====== MATERIAL FOR THIS TASK ======
-- ==== Sys2Proof/Machine/State.lean ====
section
/-! DEFINITION. The machine state: the record of spec/10_state.md R20 and R49, with the launch
parameters (R8, R20) and the model's own supply of free values held beside it as plain data. -/

namespace Sys2Proof.Machine

/-- Why a step has no next state. -/
inductive Fault where
  /-- Raised by `step`: the host program has no operation left, so the run has ended (R80, R264).
  Safe: nothing is claimed of a state after the end of a run. -/
  | runEnded
  deriving DecidableEq, Repr

/-- Why an operation has no meaning. The refusals of the spec (R265) are not these: they are
sticky marks of State and the machine goes on. -/
inductive Refusal where
  /-- Raised by `exec` for an operation that has no meaning yet. Safe: nothing is claimed of it.
  No arm of `exec` raises it. -/
  | notModelled (mnemonic : String)
  deriving DecidableEq, Repr

/-- The model state (R20, R49). -/
structure State where
  /-- The configuration record (R7), a launch parameter no step changes. Log entry 1. -/
  cfg : Cfg
  /-- The listed variant-A fuse bytes (R8, R42), a launch parameter no step changes. -/
  otpA : Memory
  /-- The listed variant-B fuse bytes, lane `j` of word `w` at `4 * w + j` (R8, R42, R63), a
  launch parameter no step changes. -/
  otpB : Memory
  /-- The power/resource gate (R46). -/
  gate : Gate
  /-- The delay clock (R22). -/
  now : Nat
  /-- The sticky fault set (R23). -/
  faults : FaultSet
  /-- The sticky refusal mark (R23). -/
  refused : Option RefusalKind
  /-- Variant-B register fields (R24 to R29). -/
  regsB : RegsB
  /-- Variant-B controller (R30). -/
  ctlB : CtlB
  /-- Variant-A register fields (R31 to R40). -/
  regsA : RegsA
  /-- Variant-A controller (R41). -/
  ctlA : CtlA
  /-- Status reads since the pending operation was issued, what `COMPLETION_BOUND` counts (R135).
  The MODEL's own. Log entry 6. -/
  statusReads : Nat
  /-- The host variables; none holds no value (R43, R49). -/
  v : Vector (Option Word) 16
  /-- The host output buffer (R43, R49). -/
  out : Memory
  /-- The scratch buffer of variant B (R43, R233). -/
  scratch : List Byte
  /-- The words of the host program not yet executed (R44, R80). Log entry 16. -/
  program : List Word
  /-- The poll the host is inside of, between two lines of a `waitfor` (R44, R190); none between
  two operations. -/
  poll : Option Poll
  /-- The supply of free values. The MODEL's own. Log entries 3 and 5. -/
  env : Env
  deriving DecidableEq, Repr

/-- The launch state (R292) of a device with configuration `cfg` and fuse contents `otpA`,
`otpB`, given the programs of its hosts. The mode and the ECC state are one draw. Exactly one
host is admitted: a launch with more is refused `ConcurrentHost` (R77, R265), and that it runs none
of them is log entry 22. -/
def State.launch (cfg : Cfg) (otpA otpB : Memory) (env : Env) (hosts : List (List Word)) : State :=
  { cfg := cfg, otpA := otpA, otpB := otpB, gate := Gate.launchValue, now := 0,
    faults := FaultSet.none,
    refused := if hosts.length ≤ 1 then none else some .concurrentHost,
    regsB := RegsB.resetValue cfg.statusReset, ctlB := CtlB.resetValue env.fresh,
    regsA := RegsA.resetValue cfg.statusReset, ctlA := CtlA.resetValue env.fresh,
    statusReads := 0, v := Vector.replicate 16 none, out := [], scratch := [],
    program := if hosts.length ≤ 1 then hosts.headD [] else [], poll := none, env := env.spend }

/-- The machine right after launch (R292), with no program loaded, nothing listed in its
memories, every draw free, and the configuration of log entry 1. -/
def State.reset : State := State.launch launchCfg [] [] Env.free []

end Sys2Proof.Machine
end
======
WHAT NEEDS TO BE DONE: Scan the data above for the word "fields" and report every line where it is found.

YOUR SOLUTION:
  /-- Variant-B register fields (R24 to R29). -/
  /-- Variant-A register fields (R31 to R40). -/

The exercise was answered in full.